Nothing below is to be printed except the lines between the line holding "1) := by decide" and the line holding "63 3, .ldacq", inclusive, each exactly as it appears.

#### THE INPUT:

[Start of Attachment]

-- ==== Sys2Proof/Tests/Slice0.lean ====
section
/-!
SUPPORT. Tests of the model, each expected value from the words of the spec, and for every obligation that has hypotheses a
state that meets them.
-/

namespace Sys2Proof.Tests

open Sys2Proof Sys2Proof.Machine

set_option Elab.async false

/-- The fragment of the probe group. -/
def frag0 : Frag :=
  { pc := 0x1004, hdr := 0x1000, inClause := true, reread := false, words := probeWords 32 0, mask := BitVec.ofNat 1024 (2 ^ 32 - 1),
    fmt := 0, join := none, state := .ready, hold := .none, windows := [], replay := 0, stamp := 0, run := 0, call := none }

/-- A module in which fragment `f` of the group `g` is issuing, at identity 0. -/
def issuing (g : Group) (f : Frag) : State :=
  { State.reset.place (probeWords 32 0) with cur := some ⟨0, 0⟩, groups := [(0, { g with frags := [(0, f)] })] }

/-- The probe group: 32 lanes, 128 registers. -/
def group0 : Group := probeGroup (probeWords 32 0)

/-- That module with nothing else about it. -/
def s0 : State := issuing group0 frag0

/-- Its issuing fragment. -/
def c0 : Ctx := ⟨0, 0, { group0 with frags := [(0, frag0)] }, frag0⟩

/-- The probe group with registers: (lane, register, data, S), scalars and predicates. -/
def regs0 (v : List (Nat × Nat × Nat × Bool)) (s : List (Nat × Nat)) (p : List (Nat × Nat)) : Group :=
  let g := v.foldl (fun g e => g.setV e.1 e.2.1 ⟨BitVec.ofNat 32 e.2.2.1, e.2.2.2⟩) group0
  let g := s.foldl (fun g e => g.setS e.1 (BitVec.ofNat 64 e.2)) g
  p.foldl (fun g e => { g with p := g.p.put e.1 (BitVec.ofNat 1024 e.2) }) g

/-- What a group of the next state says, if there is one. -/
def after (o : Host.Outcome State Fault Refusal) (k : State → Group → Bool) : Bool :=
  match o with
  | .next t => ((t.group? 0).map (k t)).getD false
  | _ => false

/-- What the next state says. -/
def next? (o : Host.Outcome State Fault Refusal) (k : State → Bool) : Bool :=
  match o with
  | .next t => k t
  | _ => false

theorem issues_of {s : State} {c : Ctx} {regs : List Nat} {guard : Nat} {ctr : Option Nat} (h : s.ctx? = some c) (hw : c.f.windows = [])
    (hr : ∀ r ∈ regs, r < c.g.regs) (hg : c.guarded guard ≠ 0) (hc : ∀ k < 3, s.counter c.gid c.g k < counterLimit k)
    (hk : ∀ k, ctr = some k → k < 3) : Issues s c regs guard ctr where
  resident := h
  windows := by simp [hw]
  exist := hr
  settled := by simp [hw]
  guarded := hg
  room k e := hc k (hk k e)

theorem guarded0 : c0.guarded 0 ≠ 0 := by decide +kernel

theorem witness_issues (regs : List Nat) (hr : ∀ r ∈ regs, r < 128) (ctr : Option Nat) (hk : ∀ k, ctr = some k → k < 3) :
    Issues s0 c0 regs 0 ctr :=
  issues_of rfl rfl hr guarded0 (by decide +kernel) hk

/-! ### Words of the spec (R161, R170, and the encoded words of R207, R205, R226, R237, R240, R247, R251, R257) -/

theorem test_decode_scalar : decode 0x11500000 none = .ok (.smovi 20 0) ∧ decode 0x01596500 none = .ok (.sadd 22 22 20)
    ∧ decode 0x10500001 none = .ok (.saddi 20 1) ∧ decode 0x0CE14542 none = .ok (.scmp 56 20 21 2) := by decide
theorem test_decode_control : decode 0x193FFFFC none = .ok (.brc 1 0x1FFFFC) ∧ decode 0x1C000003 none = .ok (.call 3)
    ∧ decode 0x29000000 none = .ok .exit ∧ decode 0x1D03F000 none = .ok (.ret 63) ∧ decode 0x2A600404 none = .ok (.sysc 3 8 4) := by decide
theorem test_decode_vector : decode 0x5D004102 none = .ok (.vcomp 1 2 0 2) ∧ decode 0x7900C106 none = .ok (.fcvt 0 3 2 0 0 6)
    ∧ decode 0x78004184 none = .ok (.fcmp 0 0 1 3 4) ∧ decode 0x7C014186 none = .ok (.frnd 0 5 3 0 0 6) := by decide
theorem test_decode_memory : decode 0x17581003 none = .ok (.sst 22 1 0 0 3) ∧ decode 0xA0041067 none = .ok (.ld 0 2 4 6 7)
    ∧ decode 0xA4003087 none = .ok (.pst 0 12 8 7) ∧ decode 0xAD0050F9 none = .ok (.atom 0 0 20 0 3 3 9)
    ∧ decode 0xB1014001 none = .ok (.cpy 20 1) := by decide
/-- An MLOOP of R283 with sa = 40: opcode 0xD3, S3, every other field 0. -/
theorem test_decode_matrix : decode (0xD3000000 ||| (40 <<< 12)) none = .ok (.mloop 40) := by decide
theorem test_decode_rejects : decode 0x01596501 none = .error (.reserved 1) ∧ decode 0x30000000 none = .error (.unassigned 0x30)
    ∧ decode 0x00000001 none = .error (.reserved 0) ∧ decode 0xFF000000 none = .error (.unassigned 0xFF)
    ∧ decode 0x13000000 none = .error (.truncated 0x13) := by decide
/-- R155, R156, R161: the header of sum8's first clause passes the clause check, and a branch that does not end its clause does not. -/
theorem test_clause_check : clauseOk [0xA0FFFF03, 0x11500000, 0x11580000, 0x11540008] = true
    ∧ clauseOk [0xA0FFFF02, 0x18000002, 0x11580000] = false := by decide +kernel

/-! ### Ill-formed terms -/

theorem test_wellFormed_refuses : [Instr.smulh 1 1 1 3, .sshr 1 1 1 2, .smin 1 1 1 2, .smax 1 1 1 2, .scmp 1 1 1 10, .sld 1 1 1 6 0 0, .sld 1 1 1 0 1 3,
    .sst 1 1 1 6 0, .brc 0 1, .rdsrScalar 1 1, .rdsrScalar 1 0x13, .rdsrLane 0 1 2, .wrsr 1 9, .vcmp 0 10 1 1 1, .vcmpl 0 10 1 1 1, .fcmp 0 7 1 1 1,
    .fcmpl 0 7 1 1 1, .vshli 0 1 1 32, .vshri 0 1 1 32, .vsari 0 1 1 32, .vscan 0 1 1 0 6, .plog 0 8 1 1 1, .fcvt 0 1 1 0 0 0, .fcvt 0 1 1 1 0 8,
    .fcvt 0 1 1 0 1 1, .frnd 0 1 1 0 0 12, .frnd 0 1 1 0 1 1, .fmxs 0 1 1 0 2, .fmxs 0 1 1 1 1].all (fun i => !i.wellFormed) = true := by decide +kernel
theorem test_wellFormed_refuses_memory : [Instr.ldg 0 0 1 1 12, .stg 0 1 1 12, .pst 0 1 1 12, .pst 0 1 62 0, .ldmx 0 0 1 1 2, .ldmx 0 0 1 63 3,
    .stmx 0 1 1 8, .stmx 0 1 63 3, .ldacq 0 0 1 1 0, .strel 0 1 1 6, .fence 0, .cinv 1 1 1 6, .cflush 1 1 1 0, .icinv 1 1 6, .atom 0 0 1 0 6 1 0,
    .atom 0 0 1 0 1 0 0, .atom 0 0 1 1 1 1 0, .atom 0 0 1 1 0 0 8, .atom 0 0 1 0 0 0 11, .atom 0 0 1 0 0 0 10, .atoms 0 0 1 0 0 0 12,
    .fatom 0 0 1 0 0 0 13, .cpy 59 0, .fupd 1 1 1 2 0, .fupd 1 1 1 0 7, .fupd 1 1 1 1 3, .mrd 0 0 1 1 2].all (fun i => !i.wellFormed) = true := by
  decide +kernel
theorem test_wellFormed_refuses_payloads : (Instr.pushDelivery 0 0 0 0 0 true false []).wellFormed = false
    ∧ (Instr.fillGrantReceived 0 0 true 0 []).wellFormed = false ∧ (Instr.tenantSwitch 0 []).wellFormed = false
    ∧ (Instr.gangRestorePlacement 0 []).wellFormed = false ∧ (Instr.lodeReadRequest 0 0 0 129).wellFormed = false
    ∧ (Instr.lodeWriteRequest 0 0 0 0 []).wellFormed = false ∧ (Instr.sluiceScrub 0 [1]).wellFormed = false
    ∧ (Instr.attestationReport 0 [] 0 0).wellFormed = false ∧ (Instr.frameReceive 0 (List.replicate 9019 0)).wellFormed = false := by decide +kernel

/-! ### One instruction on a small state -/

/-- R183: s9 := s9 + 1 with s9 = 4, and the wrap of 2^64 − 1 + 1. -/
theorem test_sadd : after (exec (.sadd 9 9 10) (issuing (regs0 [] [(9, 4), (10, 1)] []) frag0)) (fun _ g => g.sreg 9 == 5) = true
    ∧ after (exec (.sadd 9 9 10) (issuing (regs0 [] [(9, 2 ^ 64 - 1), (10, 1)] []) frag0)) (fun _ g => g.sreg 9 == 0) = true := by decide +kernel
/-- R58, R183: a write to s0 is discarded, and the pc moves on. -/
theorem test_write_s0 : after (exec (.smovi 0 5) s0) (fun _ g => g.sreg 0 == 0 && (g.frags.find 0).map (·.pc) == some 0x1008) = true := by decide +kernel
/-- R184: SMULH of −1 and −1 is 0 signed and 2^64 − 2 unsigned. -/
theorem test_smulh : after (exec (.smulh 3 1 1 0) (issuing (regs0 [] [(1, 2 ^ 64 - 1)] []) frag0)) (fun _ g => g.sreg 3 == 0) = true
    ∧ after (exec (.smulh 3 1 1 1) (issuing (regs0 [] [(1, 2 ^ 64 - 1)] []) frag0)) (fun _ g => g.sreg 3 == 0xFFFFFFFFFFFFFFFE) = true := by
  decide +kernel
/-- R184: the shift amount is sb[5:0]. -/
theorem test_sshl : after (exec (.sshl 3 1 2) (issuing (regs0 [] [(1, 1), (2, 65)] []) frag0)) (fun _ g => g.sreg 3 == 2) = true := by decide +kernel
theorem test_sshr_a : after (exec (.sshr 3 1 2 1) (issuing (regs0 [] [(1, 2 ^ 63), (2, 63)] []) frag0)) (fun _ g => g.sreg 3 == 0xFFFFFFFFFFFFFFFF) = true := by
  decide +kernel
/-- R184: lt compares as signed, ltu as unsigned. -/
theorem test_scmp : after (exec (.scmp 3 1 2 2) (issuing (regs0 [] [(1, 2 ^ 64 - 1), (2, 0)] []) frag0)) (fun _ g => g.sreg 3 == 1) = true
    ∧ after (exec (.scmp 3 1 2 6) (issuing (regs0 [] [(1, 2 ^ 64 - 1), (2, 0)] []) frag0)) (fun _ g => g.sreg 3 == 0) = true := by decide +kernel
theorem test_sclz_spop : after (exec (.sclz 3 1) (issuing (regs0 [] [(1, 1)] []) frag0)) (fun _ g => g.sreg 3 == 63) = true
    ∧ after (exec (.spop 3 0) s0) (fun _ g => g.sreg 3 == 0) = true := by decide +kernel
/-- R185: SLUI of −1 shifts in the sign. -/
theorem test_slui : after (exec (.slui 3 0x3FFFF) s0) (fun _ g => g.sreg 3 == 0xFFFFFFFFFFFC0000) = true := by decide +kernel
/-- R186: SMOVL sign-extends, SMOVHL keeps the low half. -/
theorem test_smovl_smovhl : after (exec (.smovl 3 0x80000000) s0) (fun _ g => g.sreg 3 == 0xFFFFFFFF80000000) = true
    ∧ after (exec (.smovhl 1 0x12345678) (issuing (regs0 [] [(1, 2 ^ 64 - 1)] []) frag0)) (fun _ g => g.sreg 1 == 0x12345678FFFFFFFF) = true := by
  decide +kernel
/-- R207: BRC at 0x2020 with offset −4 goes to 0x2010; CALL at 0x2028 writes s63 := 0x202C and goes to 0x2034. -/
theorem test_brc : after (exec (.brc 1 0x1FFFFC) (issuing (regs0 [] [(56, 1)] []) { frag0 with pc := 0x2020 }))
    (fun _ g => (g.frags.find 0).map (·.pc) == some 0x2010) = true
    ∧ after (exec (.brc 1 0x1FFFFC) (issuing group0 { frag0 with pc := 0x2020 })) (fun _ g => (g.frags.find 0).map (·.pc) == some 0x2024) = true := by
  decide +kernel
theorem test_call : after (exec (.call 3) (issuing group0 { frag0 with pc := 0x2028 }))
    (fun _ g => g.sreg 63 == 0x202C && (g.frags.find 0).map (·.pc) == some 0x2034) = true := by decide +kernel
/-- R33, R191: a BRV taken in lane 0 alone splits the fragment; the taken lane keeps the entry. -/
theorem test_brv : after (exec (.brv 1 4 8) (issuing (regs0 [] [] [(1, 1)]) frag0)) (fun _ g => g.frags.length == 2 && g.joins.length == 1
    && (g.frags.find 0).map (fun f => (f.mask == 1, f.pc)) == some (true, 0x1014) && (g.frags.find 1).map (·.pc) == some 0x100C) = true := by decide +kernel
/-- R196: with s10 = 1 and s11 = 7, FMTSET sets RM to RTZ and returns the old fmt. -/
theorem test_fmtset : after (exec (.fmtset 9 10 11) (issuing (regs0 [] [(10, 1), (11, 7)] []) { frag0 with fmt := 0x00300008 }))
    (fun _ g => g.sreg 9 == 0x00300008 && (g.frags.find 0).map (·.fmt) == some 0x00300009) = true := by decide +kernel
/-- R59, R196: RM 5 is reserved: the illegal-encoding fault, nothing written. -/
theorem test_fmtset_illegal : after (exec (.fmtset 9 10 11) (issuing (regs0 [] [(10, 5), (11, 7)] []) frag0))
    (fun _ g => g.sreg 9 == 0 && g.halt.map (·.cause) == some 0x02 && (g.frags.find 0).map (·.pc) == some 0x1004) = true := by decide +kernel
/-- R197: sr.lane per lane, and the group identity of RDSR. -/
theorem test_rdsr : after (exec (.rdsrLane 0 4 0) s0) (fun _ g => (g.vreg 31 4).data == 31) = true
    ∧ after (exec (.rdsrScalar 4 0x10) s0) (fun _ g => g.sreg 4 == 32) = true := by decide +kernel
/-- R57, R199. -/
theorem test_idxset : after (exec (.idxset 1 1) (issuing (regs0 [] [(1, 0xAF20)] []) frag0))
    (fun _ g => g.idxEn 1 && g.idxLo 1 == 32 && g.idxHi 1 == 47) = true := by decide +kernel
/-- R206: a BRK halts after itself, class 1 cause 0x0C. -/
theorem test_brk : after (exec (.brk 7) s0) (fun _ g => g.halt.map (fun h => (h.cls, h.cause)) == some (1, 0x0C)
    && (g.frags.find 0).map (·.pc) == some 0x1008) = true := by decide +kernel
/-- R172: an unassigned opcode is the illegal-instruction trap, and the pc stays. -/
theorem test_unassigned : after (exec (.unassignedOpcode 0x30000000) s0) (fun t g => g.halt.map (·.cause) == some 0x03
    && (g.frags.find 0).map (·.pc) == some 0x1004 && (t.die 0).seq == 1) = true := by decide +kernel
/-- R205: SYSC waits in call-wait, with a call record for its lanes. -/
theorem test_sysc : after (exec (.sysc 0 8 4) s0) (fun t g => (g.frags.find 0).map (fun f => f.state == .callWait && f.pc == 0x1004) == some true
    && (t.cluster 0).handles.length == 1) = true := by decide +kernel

[End of Attachment]

#### RESULT OF THE EXERCISE:
    ∧ decode 0xB1014001 none = .ok (.cpy 20 1) := by decide
/-- An MLOOP of R283 with sa = 40: opcode 0xD3, S3, every other field 0. -/
theorem test_decode_matrix : decode (0xD3000000 ||| (40 <<< 12)) none = .ok (.mloop 40) := by decide
theorem test_decode_rejects : decode 0x01596501 none = .error (.reserved 1) ∧ decode 0x30000000 none = .error (.unassigned 0x30)
    ∧ decode 0x00000001 none = .error (.reserved 0) ∧ decode 0xFF000000 none = .error (.unassigned 0xFF)
    ∧ decode 0x13000000 none = .error (.truncated 0x13) := by decide
/-- R155, R156, R161: the header of sum8's first clause passes the clause check, and a branch that does not end its clause does not. -/
theorem test_clause_check : clauseOk [0xA0FFFF03, 0x11500000, 0x11580000, 0x11540008] = true
    ∧ clauseOk [0xA0FFFF02, 0x18000002, 0x11580000] = false := by decide +kernel

/-! ### Ill-formed terms -/

theorem test_wellFormed_refuses : [Instr.smulh 1 1 1 3, .sshr 1 1 1 2, .smin 1 1 1 2, .smax 1 1 1 2, .scmp 1 1 1 10, .sld 1 1 1 6 0 0, .sld 1 1 1 0 1 3,
    .sst 1 1 1 6 0, .brc 0 1, .rdsrScalar 1 1, .rdsrScalar 1 0x13, .rdsrLane 0 1 2, .wrsr 1 9, .vcmp 0 10 1 1 1, .vcmpl 0 10 1 1 1, .fcmp 0 7 1 1 1,
    .fcmpl 0 7 1 1 1, .vshli 0 1 1 32, .vshri 0 1 1 32, .vsari 0 1 1 32, .vscan 0 1 1 0 6, .plog 0 8 1 1 1, .fcvt 0 1 1 0 0 0, .fcvt 0 1 1 1 0 8,
    .fcvt 0 1 1 0 1 1, .frnd 0 1 1 0 0 12, .frnd 0 1 1 0 1 1, .fmxs 0 1 1 0 2, .fmxs 0 1 1 1 1].all (fun i => !i.wellFormed) = true := by decide +kernel
theorem test_wellFormed_refuses_memory : [Instr.ldg 0 0 1 1 12, .stg 0 1 1 12, .pst 0 1 1 12, .pst 0 1 62 0, .ldmx 0 0 1 1 2, .ldmx 0 0 1 63 3,
    .stmx 0 1 1 8, .stmx 0 1 63 3, .ldacq 0 0 1 1 0, .strel 0 1 1 6, .fence 0, .cinv 1 1 1 6, .cflush 1 1 1 0, .icinv 1 1 6, .atom 0 0 1 0 6 1 0,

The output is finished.